Another spin of the 12-month wheel, and it was time for the annual Citizens Committee to Save Elysian Park dinner on Sunday. As always, the ballroom at Grace Simons lodge was packed, all the tables appeared to be full, the garden filled with chatting friends and neighbors, activists, the whole assortment. The pond water remains the same mysterious deep, bright turquoise color it was last year and the year before. Councilman Ed Reyes was there, among other pols.

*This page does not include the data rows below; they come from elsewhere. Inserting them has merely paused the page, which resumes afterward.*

-- ==== Sys2Proof/Certificates/Slice0/Obligations.lean ====
section
/-! DEFINITION. The statements for the provers, file by file of the spec. Each docstring names the rules it formalises and,
where a clause rests on a decision the spec marks as its own (D<n>) or on general knowledge, the assumption log that says so.
`{ s with … }` on the right of an equation is the frame: every element of the state not listed is unchanged (rule R125). -/

open Sys2Proof Sys2Proof.Machine

/-! ## Encoding (30_encoding.md) -/

/-- Rules R92, R95, R96: words written out from the table's bit patterns decode to the instructions they stand for, at least
one of each family, and near misses are refused by name. That `0nnn` (here 0x0123) is illegal is decision D18 (assumption log 22);
the places of the fields are decision D33 (log 21). -/
def Obligations.WrittenOutWordsDecode : Prop :=
  decodeWord 0b0000000011100000#16 = .ok .cls ∧
  decodeWord 0b0000000011101110#16 = .ok .ret ∧
  decodeWord 0b0001001000110101#16 = .ok (.jp 0x235) ∧
  decodeWord 0b0011101000101011#16 = .ok (.seImm 0xA 0x2B) ∧
  decodeWord 0b0111001100000101#16 = .ok (.addImm 0x3 0x05) ∧
  decodeWord 0b1000000100100101#16 = .ok (.subReg 0x1 0x2) ∧
  decodeWord 0b1010001011110000#16 = .ok (.ldI 0x2F0) ∧
  decodeWord 0b1101000100100101#16 = .ok (.drw 0x1 0x2 5) ∧
  decodeWord 0b1110001010011110#16 = .ok (.skp 0x2) ∧
  decodeWord 0b1111001001010101#16 = .ok (.storeRegs 0x2) ∧
  decodeWord 0x5001#16 = .error (.illegal 0x5001#16) ∧
  decodeWord 0x0123#16 = .error (.illegal 0x0123#16) ∧
  decode [0x6A, 0x2B, 0x12] = .ok (.ldImm 0xA 0x2B, [0x12]) ∧
  decode [0x6A] = .error .truncated

/-- Rules R92 to R96: decoding the encoding of a well-formed instruction gives it back, as a word and as the bytes memory
holds, for every instruction and every value of its operands. The places of the fields are decision D33 (assumption log
21). -/
def Obligations.DecodeOfEncodeIsTheInstruction : Prop :=
  ∀ i : Instr, i.wellFormed = true →
    decodeWord (encode i) = .ok i ∧ ∀ rest, decode (encodeBytes i ++ rest) = .ok (i, rest)

/-- Rules R94, R98: every legal word has one meaning: a word that decodes is the encoding of what it decodes to, and what it
decodes to is well formed (decision D33, assumption log 21). -/
def Obligations.EncodeOfDecodeIsTheWord : Prop :=
  ∀ (w : Word16) (i : Instr), decodeWord w = .ok i → encode i = w ∧ i.wellFormed = true

/-- Rules R94, R96, R97: no word selects two rows of the opcode table; a word that selects a row decodes to an instruction of
that row's mnemonic; a word that selects none is refused as illegal, under its own number. That `0nnn` is illegal is decision
D18 (assumption log 22). -/
def Obligations.LegalWordsAreThoseOfTheOpcodeTable : Prop :=
  (∀ (w : Word16) (p q : OpcodeRow), p ∈ opcodeRows → q ∈ opcodeRows → p.selects w = true → q.selects w = true →
    p = q) ∧
  (∀ (w : Word16) (p : OpcodeRow), p ∈ opcodeRows → p.selects w = true →
    ∃ i, decodeWord w = .ok i ∧ i.mnemonic = p.mnemonic) ∧
  (∀ w : Word16, (∀ p ∈ opcodeRows, p.selects w = false) → decodeWord w = .error (.illegal w))

/-! ## The step cycle (40_step_cycle.md) and fatal errors (60_exceptions.md) -/

/-- Rules R120 to R122, R125, with what the scheduler adds (rules R232, R239): in a machine that takes a step, a fetched word
that decodes to `i` is run by `exec i`, on the machine with the display initialized if that was still due, and the step is
then counted (`endOfStep`). That `initialize` happens inside the first step is the model's placing (assumption log 16). -/
def Obligations.StepRunsTheDecodedInstruction : Prop :=
  ∀ (s : State) (w : Word16) (i : Instr), s.Live → s.haltsHere = false → s.fetch = .ok w → decodeWord w = .ok i →
    step s = match exec i s.initialized with
      | .next t => .next t.endOfStep
      | .fault r => .fault r
      | .refused r => .refused r

/-- Rules R65, R74, R121: a word stored at `pc` is the word the next step fetches, whatever was fetched before, and no other
byte changes. -/
def Obligations.StoredWordIsFetched : Prop :=
  ∀ (s : State) (w : Nat), s.memory.wf = true → s.pc.toNat + 1 < 4096 → w < 65536 →
    (s.withFetchWord 16 w).fetch = .ok (BitVec.ofNat 16 w) ∧
    (s.withFetchWord 16 w).memory.wf = true ∧
    (∀ a, a ≠ s.pc.toNat → a ≠ s.pc.toNat + 1 → (s.withFetchWord 16 w).memory.read a = s.memory.read a) ∧
    s.withFetchWord 16 w = { s with memory := (s.withFetchWord 16 w).memory }

/-- Rules R65, R121: the fetched word is the byte at `pc` times 256 plus the byte after it, whatever the parity of `pc`; a fetch
that leaves memory is a fatal error that reports the first address that does not exist, with `pc` and no word, and nothing
else changes, but that on the first step the display is initialized before (the model's placing of `initialize`, assumption
log 16). The shape of the record is decision D15 (log 17), odd `pc` D13 (log 23). -/
def Obligations.FetchReadsTwoBytesOrIsFatal : Prop :=
  ∀ s : State, s.Live → s.haltsHere = false →
    (s.pc.toNat < 4095 → ∃ w, s.fetch = .ok w ∧
      w.toNat = (s.memory.read s.pc.toNat).toNat * 256 + (s.memory.read (s.pc.toNat + 1)).toNat) ∧
    (s.pc.toNat = 4095 →
      step s = .next { s.initialized with fault := some ⟨.outOfBoundsMemoryAccess 4096, s.pc, none⟩ }) ∧
    (4096 ≤ s.pc.toNat →
      step s = .next { s.initialized with fault := some ⟨.outOfBoundsMemoryAccess s.pc.toNat, s.pc, none⟩ })

/-- Rules R97, R123: a fetched word that matches no row of the opcode table is the fatal error IllegalInstruction, which carries
the word; nothing else changes, but that on the first step the display is initialized before (the model's placing of
`initialize`, assumption log 16). The shape of the record is decision D15 (log 17). -/
def Obligations.IllegalWordIsFatal : Prop :=
  ∀ (s : State) (w : Word16), s.Live → s.haltsHere = false → s.fetch = .ok w →
    (∀ p ∈ opcodeRows, p.selects w = false) →
    step s = .next { s.initialized with fault := some ⟨.illegalInstruction w, s.pc, some w⟩ }

/-- Rules R231, R276, R277: no step is taken by a Faulted machine, which keeps reporting its one error, nor after the loop has
ended by a halt (decision D15, assumption logs 17 and 18). -/
def Obligations.FaultedAndEndedMachinesTakeNoStep : Prop :=
  (∀ (s : State) (r : FaultRecord), s.fault = some r → step s = .fault (.fatal r)) ∧
  (∀ s : State, s.fault = none → s.display.surface = .restored → step s = .fault .halted)

/-- Rules R238, R271, R275, R278: a step that ends in a fatal error records the address of its own instruction; `pc`, `I`, the
stack, the timers, the latch, `running` and `frame_step` are as they were when it began, and so is the display, but that on
the first step it is initialized before (the model's placing of `initialize`, assumption log 16): there is no present and no
tick (decision D15, log 17). -/
def Obligations.FatalErrorLeavesTheMachineAtItsInstruction : Prop :=
  ∀ (s t : State) (r : FaultRecord), step s = .next t → t.fault = some r →
    r.pc = s.pc ∧
    t = { s with V := t.V, memory := t.memory, fault := some r, display := s.initialized.display } ∧
    (∀ w, r.word = some w → s.fetch = .ok w) ∧
    (r.word = none → ∃ e, s.fetch = .error e ∧ r.kind = e)

/-- Rules R270, R272, R274: every instruction answers a next state, and ends in a fatal error only so: `00EE` with an empty
stack; `2nnn` with a full one; `Dxyn` with a row, `Fx33`, `Fx55`, `Fx65` when one of their addresses does not exist, the lowest
such address being reported. All others raise nothing. The record's shape is decision D15 (assumption log 17), the stack
limits D19 (log 24). -/
def Obligations.WhichInstructionRaisesWhat : Prop :=
  ∀ (i : Instr) (s : State), s.fault = none → ∃ t, exec i s = .next t ∧
    (t.fault = none ∨
      ∃ e, t.fault = some ⟨e, s.pc, some (encode i)⟩ ∧
        ((i = .ret ∧ s.sp.val = 0 ∧ e = .stackUnderflow) ∨
         ((∃ nnn, i = .call nnn) ∧ s.sp.val = 16 ∧ e = .stackOverflow) ∨
         (∃ len, 4096 < s.I.toNat + len ∧ e = .outOfBoundsMemoryAccess (max s.I.toNat 4096) ∧
           ((∃ x y, i = .drw x y len ∧ 1 ≤ len) ∨ (∃ x, i = .ldB x ∧ len = 3) ∨
            (∃ x : Reg, (i = .storeRegs x ∨ i = .loadRegs x) ∧ len = x.val + 1)))))

/-! ## State, memory and reset (10_state.md, 20_memory.md, 70_reset_and_hazards.md) -/

/-- Rules R21, R22: the register file as a port: a set is what the next get of that register gives and changes no other
register (the spec's own inference from "16 independent registers"); an index above 15 fails by name in both. That a port
which can fail stands beside the registers the instructions use is the model's deduction (assumption log 34). -/
def Obligations.RegisterFileReadsWhatWasSet : Prop :=
  ∀ (V : RegFile) (r : Nat) (v : Byte),
    (r ≤ 15 → ∃ W, V.set? r v = .ok W ∧ W.get? r = .ok v ∧ ∀ q, q ≠ r → W.get? q = V.get? q) ∧
    (15 < r → V.set? r v = .error (.invalidRegisterIndex r) ∧ V.get? r = .error (.invalidRegisterIndex r))

/-- Rules R62, R63: a byte access below MEMSIZE succeeds, a read after a write of the address gives the byte written and every
other byte is unchanged; an access at or above MEMSIZE fails with the address. The premise is the canonical form of memory,
which every step keeps (StepKeepsTheInvariant). -/
def Obligations.MemoryControllerReadsWhatWasWritten : Prop :=
  ∀ (m : Memory) (a : Nat) (v : Byte), m.wf = true →
    (a < 4096 → memRead m a = .ok (m.read a) ∧ ∃ m', memWrite m a v = .ok m' ∧ m'.wf = true ∧
      memRead m' a = .ok v ∧ ∀ b, b ≠ a → memRead m' b = memRead m b) ∧
    (4096 ≤ a → memRead m a = .error (.outOfBoundsMemoryAccess a) ∧
      memWrite m a v = .error (.outOfBoundsMemoryAccess a))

On Monday, I mentioned what a nice time it had been to a friend (yes, Chicken Corner does have friends who do not live in Echo Park), and she asked "what does Elysian Park need to be saved from?" Then she guessed, "Dodger Stadium?"

Try again!

Try a tin-can lid on top of the reservoir. Try an 888-unit residential development on the property that Barlow Hospital owns. No, I wasn't/am not kidding. The picture below is what is proposed. June 11 is the deadline for public comment for the draft environmental impact report.

Eastsider has more details: here.

800unit.jpg

Around the turn of the century, there were people who tried to turn Elysian Park into an oil field. That was stopped at great effort. Keeping this park a park requires constant effort. Which is one of the reasons why the Citizens Committee to Save Elysian Park is aptly named. Or maybe it could be called, "The Citizens Committee to Save Us From Ourselves." Nah, too long.